This ain’t the classroom you learnt in. A tech firm, a global defence company and SA teachers have teamed up to build an extraordinary new workforce.
There are 14 kids sitting on the floor. All are playing close attention to the teacher at the front of the classroom. Most of them are 10 years old and even though, maybe, a couple are fiddling with their iPads, there is still rapt attention from all involved. No fidgeting, no whispering to each other, just concentration on what “Mr S” is showing them. The only noise in the room belongs to the teacher and chatter leaking through from an adjoining class. These are year 5 kids at Elizabeth Downs Primary School.
What the teacher is demonstrating is a new way of teaching kids. A method that wants to move away from the more passive teacher and textbook approach to something that embraces virtual technology and augmented reality.
Today Mr S is showing his students how to create 3D digital designs using a program called Tinkercad. A room next door is full of VR glasses, AR cubes, robots designed by students, drones, drone gates and a 3D printer.
It’s a long way from teachers writing on blackboards with crumbling white chalk.
These kids are part of a pilot program called Beacon that wants to hook kids on the kinds of subjects that we keep being told they don’t do enough of. Science, technology, engineering and maths. Or to give it its catch-all title – STEM. The subjects everyone laments that not enough kids study these days, especially as Australia rushes headlong into a future where it hopes to build nuclear submarines and other assorted
hi-tech defence toys.
One of the students sitting on the floor is 10-year-old Crowley Flynn Crowley already has his sights set on delivering those nukes for Australia.

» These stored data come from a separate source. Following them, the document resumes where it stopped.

/-- What one host step does. -/
def doAct (a : Act) (s : State) : ActResult :=
  match a with
  | .read r => .done ((s.regRead r).setLatch (s.regKnown r))
  | .writeMod r mask val => writeAct s r ((s.ctx.latch &&& ~~~mask) ||| (val &&& mask))
  | .write r w => writeAct s r w
  | .enter => .done s.csEnter
  | .leave =>
    match s.csExit? with
    | none => .stop (.refuse .unbalancedCriticalSection)
    | some t => .done t
  | .enterBringup b => .done { s.csEnter with seqBank := some b, seqPhase := .clockEnable }
  | .clockBranch =>
    let t := s.regRead .ahb3enr
    if s.fmcen then .done { t with seqPhase := .geometry }
    else .done { t with ctx := { t.ctx with todo := clockSteps s.params.regMap.fields ++ t.ctx.todo } }
  | .pollClock => if s.fmcen then .done (s.regRead .ahb3enr) else .stay (s.regRead .ahb3enr)
  | .pollReady => if s.busyRead then .stay (s.regRead .sdsr) else .done (s.regRead .sdsr)
  | .pollReload => if s.reloadReady then .done (s.regRead .srcr) else .stay (s.regRead .srcr)
  | .delayStart t => delayStart s t
  | .delayPoll => delayPoll s
  | .windowH layer x y w h =>
    let (ahbp, avbp) := s.latchedPorch
    match windowRefusal s.params (ahbp + 1 + x) (ahbp + x + w) (avbp + 1 + y) (avbp + y + h) with
    | some r => .stop (.refuse r)
    | none => writeAct s (.layer layer .whpcr) (s.params.windowH (ahbp + x + w) (ahbp + 1 + x))
  | .windowV layer y h =>
    let (_, avbp) := s.latchedPorch
    writeAct s (.layer layer .wvpcr) (s.params.windowV (avbp + y + h) (avbp + 1 + y))

/-- SEQ_PHASE takes the phase a step enters (44_sdram_sequencer.md R221). -/
def State.enterPhase (s : State) : Option SeqPhase → State
  | none => s
  | some p => { s with seqPhase := p }

/-- After a host step: between two operations the position is idle; otherwise LT_SETUP_STEP is the sub-operation of the
next step (45_ltdc.md R300). -/
def State.settle (s : State) : State :=
  match s.ctx.todo with
  | [] => { s with ctx := Ctx.idle }
  | h :: _ => { s with ctx := { s.ctx with setupStep := h.sub } }

/-- Perform the host step `h` in state `s`, whose list of steps no longer holds it. A step that stops leaves `orig`, the
state before it, with one mark (R343). -/
def performStep (orig s : State) (h : HostStep) : State :=
  match doAct h.act s with
  | .done t => (t.enterPhase h.phase).settle
  | .stay t => State.settle { t with ctx := { t.ctx with todo := h :: t.ctx.todo } }
  | .stop r => orig.mark r

/-- The running code's next host step; nothing between two operations. -/
def State.continueOp (s : State) : State :=
  match s.ctx.todo with
  | [] => s
  | h :: rest => performStep s { s with ctx := { s.ctx with todo := rest } } h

“I really want to work with the subs and be a boilermaker,’’ Crowley says. “A lot of my family do trades and I want to work building the subs.”

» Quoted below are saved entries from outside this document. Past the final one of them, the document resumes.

-- ==== Sys2Proof/Machine/Watch.lean ====
section
/-! DEFINITION. StopWatch: SW_NEW, SW_LAP, SW_LAP_TIME, SW_RESET, SW_ITER_NEXT (42_stopwatch.md, 10_state.md R39). -/

namespace Sys2Proof.Machine

/-- The instance named `h`, if SW_NEW has created it (R39). -/
def State.watch (s : State) (h : Word) : Option StopWatch := assocGet h.toNat s.watches

/-- Store the instance named `h`. -/
def State.setWatch (s : State) (h : Word) (w : StopWatch) : State := { s with watches := assocSet h.toNat w s.watches }

/-- Slot `i`: none if nothing has written it (R39). -/
def StopWatch.slot (w : StopWatch) (i : Nat) : Option Word := (w.samples[i]?).getD none

/-- A new session whose slot 0 holds the sample `c` (R180). -/
def newWatch (cap freq c : Word) : StopWatch :=
  { cap := cap.toNat, samples := some c :: List.replicate (cap.toNat - 1) none, cursor := 0, freq := freq, it := 1 }

/-- `lap()` with the sample `c` (R181): the last slot is overwritten once the storage is full. -/
def StopWatch.lap (w : StopWatch) (c : Word) : StopWatch :=
  let k := if w.cursor < w.cap - 1 then w.cursor + 1 else w.cursor
  { w with cursor := k, samples := w.samples.set k (some c) }

/-- `lap_time(n)` (R182). Slots 0 to the cursor are written (R183), so the last arm is never taken in a reachable state. -/
def StopWatch.lapTime (w : StopWatch) (n : Nat) : Option Duration :=
  if n = 0 ∨ n > w.cursor then none
  else
    match w.slot n, w.slot (n - 1) with
    | some b, some a => some ⟨.ticks ((b - a).setWidth 64), some w.freq⟩
    | _, _ => none

/-- `reset()` with the sample `c` (R184). -/
def StopWatch.restart (w : StopWatch) (c : Word) : StopWatch :=
  { w with cursor := 0, samples := w.samples.set 0 (some c), it := 1 }

/-- Move the iterator past a lap it has given (R185). -/
def StopWatch.advance (w : StopWatch) : StopWatch :=
  match w.lapTime w.it with
  | some _ => { w with it := w.it + 1 }
  | none => w

/-- SW_NEW (R180). -/
def execSwNew (h cap freq : Word) (s : State) : Answer :=
  if !hzOk freq then .next (s.refuse .badOperand)
  else if cap.toNat < 2 then .next (s.refuse .badOperand)
  else
    match s.watch h with
    | some _ => .next (s.refuse .handleInUse)
    | none => .next (s.sample.setWatch h (newWatch cap freq s.cyccnt))

/-- SW_LAP (R181). -/
def execSwLap (h : Word) (s : State) : Answer :=
  match s.watch h with
  | none => .next (s.refuse .noSuchHandle)
  | some w => .next (s.sample.setWatch h (w.lap s.cyccnt))

/-- SW_LAP_TIME (R182): the counter is not read. -/
def execSwLapTime (h n : Word) (s : State) : Answer :=
  match s.watch h with
  | none => .next (s.refuse .noSuchHandle)
  | some w => .next (s.setRes (.duration (w.lapTime n.toNat)))

/-- SW_RESET (R184). -/
def execSwReset (h : Word) (s : State) : Answer :=
  match s.watch h with
  | none => .next (s.refuse .noSuchHandle)
  | some w => .next (s.sample.setWatch h (w.restart s.cyccnt))

/-- SW_ITER_NEXT (R185). -/
def execSwIterNext (h : Word) (s : State) : Answer :=
  match s.watch h with
  | none => .next (s.refuse .noSuchHandle)
  | some w => .next ((s.setWatch h w.advance).setRes (.duration (w.lapTime w.it)))

end Sys2Proof.Machine
end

Crowley, along with his classmates Emma Schedewy and Lucas Taylor are loving the new class. Emma has her sights set on becoming a scientist, possibly working in the field of climate change, while Lucas is another who sees himself working on Australia’s future submarine program, possibly in the research field.
“It’s so much better because we can actually do stuff, rather than thinking about how to do stuff,” Emma says. “It’s definitely more interesting when you can use your creativity.”
Crowley, Emma and Lucas may already be converts to this new world, but the numbers show that even children who are interested in subjects such as science and maths in primary school lose the passion as they become older and the subjects become more complex as they enter high school. There is also the natural focus many students and their families place on achieving a good ATAR score, which can lead to kids ditching harder science and maths subjects.
A recent study by the Australian Mathematical Sciences Institute showed high school enrolments in advanced maths subjects dropped to a historic low in 2020.
The Institute found just 9.2 per cent of students studied high-level maths, down from 11.6 per cent in 2008. Enrolments in intermediate-level maths plunged from 23.3 per cent in 2008 to 17.6 per cent in 2020. Which, with forecasts that the state will need a workforce of around 10,000 highly educated, highly qualified people to build the subs, is something of a worry.
The Beacon program that is captivating the students at Elizabeth Downs is run by a technology company called Lumination and also involves defence and shipbuilding company BAE. It’s the second year for Beacon, which started at Northfield and Enfield primary schools last year for students in years 4 to 6.
This year more than 600 students from South Australia, Victoria, Western Australia and New South Wales will take part in the program.
The idea is to spark the imagination of students through the use of virtual and augmented reality, coding, robotics, artificial intelligence and 3D modelling. There has already been a tour of the Osborne shipyard where the submarines will be built. There is also an “intensive’’ camp where all the kids come together for a weekend.
Outside of the classroom Mr S is Shane Singlehurst He is the STEM specialist at Elizabeth Downs Primary School and thought Beacon would bring new opportunities to the school. Elizabeth Downs is ranked by the state’s education department as a category one school, making it one of the most disadvantaged in South Australia.